Appellants further contend that the statute means that advancements shall be valued at what the property was worth at the time it was given to the heir. We do not think this was the legislative intent. If it was, very queer language was selected by which to express it, for the statute says that the advancements *388should be considered a part of the estate and be taken by the heir towards his share of the estate at what it would now be worth if in the condition in which it was so given to him. This gives us a fair and equitable rule. The favored heir has the use of the advancement from the time it is given until distribution, without charge. He is preferred above the other heirs to this extent, and the Taw wisely says that, as such gift is made to the heir in anticipation of his share in the estate, and is to be taken into account in making distribution, it shall be considered a part of the estate, and taken by such heir towards his share at what it would now be worth if in the condition in which it was when given to him. The statute is plain and unambiguous, and there is no room for construction except as to the word “now,” and the context clearly indicates that it should be given the meaning heretofore affixed to it. The lower court fixed the value of these advancements at one thousand six hundred dollars. There is abundant evidence to sustain this finding. Indeed, a greater valuation would not be without support; but we leave it as fixed by the lower court, believing that amount to be equitable and just.

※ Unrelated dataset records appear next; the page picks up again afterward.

theorem PollMove.adds {s t : State} (h : PollMove s t) :
    Adds .poller (countedTo .poller s) s (countedTo .poller t) t := by
  have still : Adds .poller (countedTo .poller s) s s.reached s := .refl _ s (countedTo_poller_le s)
  cases h with
  | exit i hc hi hr =>
    exact still.trans (.quiet rfl [] (by simp) (by simp) (countedTo_poller_idle (s := s.pollExit) hi).ge)
  | backOff i hc hi hr ht => exact still.setPoll ((countedTo_poller_backoff rfl rfl).trans (by simp))
  | start i e hc hi hr ht he => exact still.setPoll ((countedTo_poller_xact rfl).trans rfl)
  | more i x x' s' hc hi hx =>
    have hx' := xactStep_adds .poller x s
    rw [hx] at hx'
    rw [countedTo_poller_xact hi, countedTo_poller_xact (s := s'.setPoll s'.p.ctl (.xact x')) rfl]
    exact Adds.trans hx' (.quiet rfl [] (by simp) (by simp) (le_refl _))
  | done i x v s' hc hi hx =>
    have hx' := xactStep_adds .poller x s
    rw [hx] at hx'
    rw [countedTo_poller_xact hi]
    exact Adds.setPoll hx' (countedTo_poller_got rfl)
  | push i e x hc hi he =>
    have hp : Adds .poller (countedTo .poller s) s s.reached (s.push e.2 (e.1, x)) :=
      still.trans (.quiet rfl [] (by simp) (by simp) (le_refl _))
    exact Adds.setPoll hp ((countedTo_poller_delay rfl rfl).trans (by simp))
  | skip i e hc hi he => exact still.setPoll ((countedTo_poller_delay rfl rfl).trans (by simp))
  | wake i wake hc hi =>
    rw [countedTo_poller_delay hc hi]
    exact (sleep_adds (by simp) wake s).setPoll (countedTo_poller_idle rfl)
  | endPass hc hi =>
    rw [countedTo_poller_idle hi, countedTo_poller_idle ((endPass_io s).trans hi)]
    exact endPass_adds s
  | retry i wake hc hi =>
    rw [countedTo_poller_backoff hc hi]
    exact (sleep_adds (by simp) wake s).setPoll (countedTo_poller_idle rfl)

theorem waitedIn_join (g g' : Agent) (t : Time) : waitedIn g [.sleep g' .join t] = 0 := by
  simp [waitedIn]

/-- The end of a stop's wait by its bound: T_JOIN is not counted (R232). -/
theorem join_adds {wake : Time} {ws : List Work} {s : State} (hw : s.con.todo = .join wake :: ws) (hq : allQuiet ws) :
    Adds .consumer (countedTo .consumer s) s (timeOf ws (s.resumed.sleep .consumer .join wake))
      (s.resumed.sleep .consumer .join wake) := by
  refine ⟨rfl, [.sleep .consumer .join (delayBound s.param .join)], rfl, fun g _ => waitedIn_join g _ _, ?_⟩
  rw [waitedIn_join, add_zero, timeOf_allQuiet hq, countedTo_consumer, hw]
  exact le_max_left _ _

theorem Move.waitsFit {s t : State} (h : Move s t) (hs : LinkInv s) : WaitsFit s t := by
  have hquiet := hs.quiet
  cases h with
  | wait => exact .quiet [] (by simp) (by simp) fun _ => le_refl _
  | poller ha h =>
    have hf := h.frame
    exact h.adds.fit_poller (countedTo_consumer_mono hf.param hf.reached (by rw [hf.con]))
  | resume hw ht =>
    rw [hw] at hquiet
    refine runWork_fits (Adds.quiet rfl [] (by simp [State.resumed]) (by simp) ?_) hquiet rfl (le_refl _) rfl rfl
    rw [countedTo_consumer, hw]
    exact timeOf_mono _ rfl (le_refl s.reached)
  | join hw ht =>
    rw [hw] at hquiet
    exact runWork_fits (join_adds hw hquiet) (allQuiet.tail hquiet) rfl (le_max_left _ _) rfl rfl
  | fetch hw hb hc ht h =>
    exact (h.waitsFit hw hs.lives).after rfl (countedTo_mono rfl (le_max_left _ _) rfl rfl rfl)
  | device l chunk rest hl => exact .quiet [] (by simp) (by simp) (countedTo_mono rfl (le_refl _) rfl rfl rfl)

/-- Settles O56: SETCFG stores no negative threshold, a decode step is made at the time input, and the agent that moves
puts out no wait that its own time does not cover (`runWork_adds`, `PollMove.adds`), while the other's does not go back. -/
theorem timeInvariantKept : Obligations.TimeInvariantKept := by
  intro s t h
  obtain ⟨l, hm⟩ := step_move h
  refine ⟨fun h1 h2 => ⟨hm.thresholdsOk h1, hm.timesOk h2⟩, fun hl => ?_⟩
  obtain ⟨hlink, hquiet, hfits, hlives⟩ := hl
  exact hm.waitsFit ⟨hlink, hquiet, hfits, hlives⟩

end Sys2Proof.Machine
end

section
/-! The encoding of an instruction reads back as the instruction, at every port (30_encoding.md R110, R115-R117,
R130). -/

namespace Sys2Proof.Machine

/-- The round trips of the family `RoundTrip`, one for every instruction. -/
theorem roundTrip : ∀ i : Instr, Laws.RoundTrip.Statement i
  | .crc7 bytes => Laws.RoundTrip.crc7 bytes
  | .build address w data => Laws.RoundTrip.build address w data
  | .parse resp addr dev => Laws.RoundTrip.parse resp addr dev
  | .sdecode word => Laws.RoundTrip.sdecode word
  | .connect cfg => Laws.RoundTrip.connect cfg
  | .disconnect => Laws.RoundTrip.disconnect
  | .isconn => Laws.RoundTrip.isconn
  | .rdreg addr => Laws.RoundTrip.rdreg addr
  | .wrreg addr value => Laws.RoundTrip.wrreg addr value
  | .pconfig addrs => Laws.RoundTrip.pconfig addrs
  | .pstart => Laws.RoundTrip.pstart
  | .pstop => Laws.RoundTrip.pstop
  | .decode word => Laws.RoundTrip.decode word
  | .period motor value => Laws.RoundTrip.period motor value
  | .arm aux => Laws.RoundTrip.arm aux
  | .cancel => Laws.RoundTrip.cancel
  | .purge => Laws.RoundTrip.purge
  | .ppend b => Laws.RoundTrip.ppend b
  | .setcfg field value => Laws.RoundTrip.setcfg field value
  | .verify => Laws.RoundTrip.verify
  | .drain => Laws.RoundTrip.drain
  | .readReq dev addr crc => Laws.RoundTrip.readReq dev addr crc
  | .writeReq dev addr data crc => Laws.RoundTrip.writeReq dev addr data crc
  | .response w dev addr data crc x y z v => Laws.RoundTrip.response w dev addr data crc x y z v

theorem decode_encode (i : Instr) (h : i.wf = true) : decode i.port (encode i) = .ok i := by
  simpa using roundTrip i h [] rfl (.inr rfl)

/-- What a port decodes to one instruction only cannot be the encoding of two. -/
theorem encode_injOn_port {i j : Instr} (hi : i.wf = true) (hj : j.wf = true) (hp : i.port = j.port)
    (he : encode i = encode j) : i = j := by
  have h : (.ok i : Except PortRefusal Instr) = .ok j := by
    rw [← decode_encode i hi, ← decode_encode j hj, hp, he]
  exact Except.ok.inj h

/-- Settles O51: by the round trip of every instruction, and the decoder being a function. -/
theorem decodeEncodeAgree : Obligations.DecodeEncodeAgree :=
  ⟨decode_encode, fun _ _ => encode_injOn_port⟩

/-- Settles O52: all but the last are the encodings of what they stand for; the last has the SYNC bits 01. -/
theorem specWordsDecode : Obligations.SpecWordsDecode :=
  ⟨decode_encode .disconnect rfl, decode_encode (.rdreg 0x05) rfl, decode_encode (.arm true) rfl,
    decode_encode (.readReq 1 0x03 0x20) (by decide +kernel),
    decode_encode (.writeReq 1 0x10 5000 0x67) (by decide +kernel),
    decode_encode (.response true 1 0x10 5000 0x22 true false false false) rfl, by decide⟩

end Sys2Proof.Machine
end

section
/-! The fields of the status word and of a response as numbers (R110, R111, R122, R270), and the link frames as
instructions (log 11). -/

namespace Sys2Proof.Machine

/-! ### The status word -/

theorem getLsbD_eq_div_mod (word : Value) (k : Nat) : word.getLsbD k = decide (word.toNat / 2 ^ k % 2 = 1) :=
  Nat.testBit_eq_decide_div_mod_eq

/-- The bits below `n` are those of the remainder by `2 ^ n`. -/
theorem getLsbD_eq_of_mod_eq {word word' : Value} {n k : Nat} (h : word.toNat % 2 ^ n = word'.toNat % 2 ^ n)
    (hk : k < n) : word.getLsbD k = word'.getLsbD k := by
  have hb := congrArg (·.testBit k) h
  simp only [Nat.testBit_mod_two_pow, hk, decide_true, Bool.true_and] at hb
  exact hb

/-- Settles O10: a bit of a word is a digit of its number, and every index is below 11. -/
theorem statusWordLayout : Obligations.StatusWordLayout := by
  refine ⟨fun ix word => ?_, fun word => ?_, fun ix word word' h => ?_⟩
  · simp only [decodeStatus, getLsbD_eq_div_mod, List.map]
  · simp only [decodeStatus, getLsbD_eq_div_mod]
    rfl
  · have hb (k : Fin 11) : word.getLsbD k = word'.getLsbD k := getLsbD_eq_of_mod_eq h k.isLt
    simp only [decodeStatus, hb]

/-! ### The bytes of a frame as numbers -/

theorem byteOf_toNat (t : Bool) (l : BitVec 7) : (byteOf t l).toNat = (if t then 0x80 else 0) + l.toNat := by
  have hl : l.toNat % 2 ^ 8 = l.toNat := Nat.mod_eq_of_lt (l.isLt.trans (by decide))
  have hor : 0x80 + l.toNat = 0x80 ||| l.toNat := Nat.two_pow_add_eq_or_of_lt l.isLt 1
  unfold byteOf
  rw [BitVec.toNat_or, BitVec.toNat_setWidth, hl]
  cases t
  · simp
  · exact hor.symm

theorem dataHigh_toNat (data : Value) : (dataHigh data).toNat = data.toNat / 2 ^ 7 % 0x80 := by
  simp [dataHigh, BitVec.extractLsb'_toNat, Nat.shiftRight_eq_div_pow]

theorem dataLow_toNat (data : Value) : (dataLow data).toNat = data.toNat % 0x80 := by
  simp [dataLow]

/-- Three fields side by side, two bits over three: the or is the sum. -/
theorem or_fields_eq_add {k q d : Nat} (hq : q < 4) (hd : d < 2 ^ 3) :
    2 ^ 5 * k ||| q * 2 ^ 3 ||| d = 2 ^ 5 * k + q * 2 ^ 3 + d := by
  rw [← Nat.two_pow_add_eq_or_of_lt (show q * 2 ^ 3 < 2 ^ 5 by omega) k,
    show 2 ^ 5 * k + q * 2 ^ 3 = 2 ^ 3 * (4 * k + q) by omega, ← Nat.two_pow_add_eq_or_of_lt hd]

/-- R110: the four fields of the header stand side by side. -/
theorem headerByte_toNat (w : Bool) (data : Value) (dev : DevId) :
    (headerByte w data dev).toNat = 0xC0 + (if w then 0x20 else 0) + data.toNat / 2 ^ 14 * 2 ^ 3 + dev.toNat := by
  have hq : data.toNat / 2 ^ 14 < 4 := by have := data.isLt; omega
  have hdata : ((data.extractLsb' 14 2).setWidth 8 <<< 3).toNat = data.toNat / 2 ^ 14 * 2 ^ 3 := by
    simp only [BitVec.toNat_shiftLeft, BitVec.toNat_setWidth, BitVec.extractLsb'_toNat, Nat.shiftRight_eq_div_pow,
      Nat.shiftLeft_eq]
    omega
  have hdev : (dev.setWidth 8).toNat = dev.toNat := BitVec.toNat_setWidth_of_le (by decide)
  have h (k : Nat) := or_fields_eq_add (k := k) hq dev.isLt
  unfold headerByte
  rw [BitVec.toNat_or, BitVec.toNat_or, BitVec.toNat_or, hdata, hdev]
  cases w
  · exact h 6
  · exact h 7

/-! ### The frames as instructions -/

/-- Settles O16: the response's bytes are `responseFrame`'s, read as numbers. -/
theorem responseArrives : Obligations.ResponseArrives := by
  intro s w dev addr data crc x y z v
  refine ⟨_, _, _, _, _, rfl, headerByte_toNat w data dev, byteOf_toNat x addr, ?_, ?_, byteOf_toNat v crc⟩
  · exact (byteOf_toNat y _).trans (by rw [dataHigh_toNat])
  · exact (byteOf_toNat z _).trans (by rw [dataLow_toNat])

/-- Settles O14: one undisturbed transaction (`runWork_xact_ready`), and its result. -/
theorem requestFramesComplete : Obligations.RequestFramesComplete := by
  intro s dev addr crc hs
  have run (x : Xact) (hx : x.phase = .acquire) (k : After) :
      (.next (runWork [.xact x k] s) : Out) = .next (afterXact k (linkValue x.req.addr s) (linkDone x s)).1 := by
    rw [runWork_xact_ready hx k hs]
  exact ⟨run ⟨.read addr, readReqFrame dev addr crc, .acquire⟩ rfl .read,
    fun data => run ⟨.write addr data, writeReqFrame dev addr data crc, .acquire⟩ rfl .write⟩

/-- R170, R171: a read request whose checksum is right is the one BUILD makes. -/
theorem readReqFrame_eq_build {dev : DevId} {addr : Addr} {crc : Crc} (h : (Instr.readReq dev addr crc).wf = true) :
    readReqFrame dev addr crc = build dev addr false 0 := by
  have hc : crc7 [headerByte false 0 dev, byteOf false addr, 0, 0] = crc := by
    simpa [Instr.wf, frameCrcOk, readReqFrame] using h
  rw [← hc]
  rfl

theorem writeReqFrame_eq_build {dev : DevId} {addr : Addr} {data : Value} {crc : Crc}
    (h : (Instr.writeReq dev addr data crc).wf = true) :
    writeReqFrame dev addr data crc = build dev addr true data := by
  have hc : crc7 [headerByte true data dev, byteOf false addr, byteOf false (dataHigh data),
      byteOf false (dataLow data)] = crc := by
    simpa [Instr.wf, frameCrcOk, writeReqFrame] using h
  rw [← hc]
  rfl

theorem command_of_timeOk {s : State} (h : s.timeOk = true) (k : State → State) : command s k = .next (k s) :=
  if_pos h

/-- Settles O15: the frame and the command have the same transaction to run, because their frames are equal. -/
theorem requestFrameIsCommand : Obligations.RequestFrameIsCommand := by
  intro s addr data crc ht
  refine ⟨fun h => ?_, fun h => ?_⟩
  · have he : exec (.rdreg addr) s = _ := command_of_timeOk ht _
    rw [he, readXact, ← readReqFrame_eq_build h]
    rfl
  · have he : exec (.wrreg addr data) s = _ := command_of_timeOk ht _
    rw [he, writeXact, ← writeReqFrame_eq_build h]
    rfl

end Sys2Proof.Machine
end

section
/-! What the host port refuses, and what it accepts: an opcode outside the table (R131), an operand outside its width
(R132). -/

namespace Sys2Proof.Machine

/-! ### Opcodes -/

/-- The host port's opcodes (R130). -/
def hostOpcodes : List Nat :=
  [0x01, 0x02, 0x03, 0x04, 0x10, 0x11, 0x12, 0x13, 0x14, 0x20, 0x21, 0x22, 0x30, 0x31, 0x32, 0x33, 0x34, 0x35, 0x36,
    0x37, 0x38]

theorem operandsOf_eq_none_iff (op : Byte) : operandsOf op = none ↔ op.toNat ∉ hostOpcodes := by
  unfold operandsOf
  split
  case h_22 => simp_all [hostOpcodes]
  all_goals simp [hostOpcodes, *]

There is no evidence in the case to sustain Harvison’s claim of estoppel.

7 *3898 *388Appellees filed a motion to re-tax costs, and to tax attorney’s fees. This motion was overruled, and they appeal from the ruling. The statute provides (McClain’s Code, section 4532): “In all actions for partition of real estate, where there is no defense made, no greater attorney fee shall be allowed by the court to be taxed for and as attorney fees in such action for partition than provided in section 2 hereof.” Section 2 provides the amount to be taxed. We have heretofore held, in construing these sections, that attorney’s fees should not be taxed in *389cases where there is a contest. McClain v. McClain, 52 Iowa, 272 (3 N. W. Rep. 60); Duncan v. Duncan, 63 Iowa, 150 (18 N. W. Rep. 858). As there was a contest here, the court was right, in refusing to tax such fees. As to the other costs, the statute (McClain’s Code, section 4531) provides, “that all the costs of the proceedings m partition shall he paid m the first instance- by the plaintiffs, but eventually by all the parties in proportion to their interests, except those costs which are created by contests above provided for.” The contests above provided for relate to issues made by the pleadings, with reference to the respective interests of the parties; and it is further provided, in section 4517 of the same Code, that “issues may thereupon be joined and tried between any of the contesting parties, the question of cost, on such issues being regulated between the contestants agreeably to the principles applicable to other cases.” The appellees in this case admitted the heirship of all parties, but further pleaded advancements made to appellants. Appellants denied these advancements, and on this issue the case was tried. Appellees succeeded, and, applying the rule applicable to other cases, it follows that all 'costs made in the lower court after the filing of defendants’ answers should have been taxed to them, and the court below should have so ordered. The case of Duncan v. Duncan, supra, holds that issues, such as are here presented, make the contest referred to in the statute.

In all other respects the decree was correct, and it will be so modified as to tax all costs made after the filing of defendants’ answer to the appellants.-— Modified and Affirmed.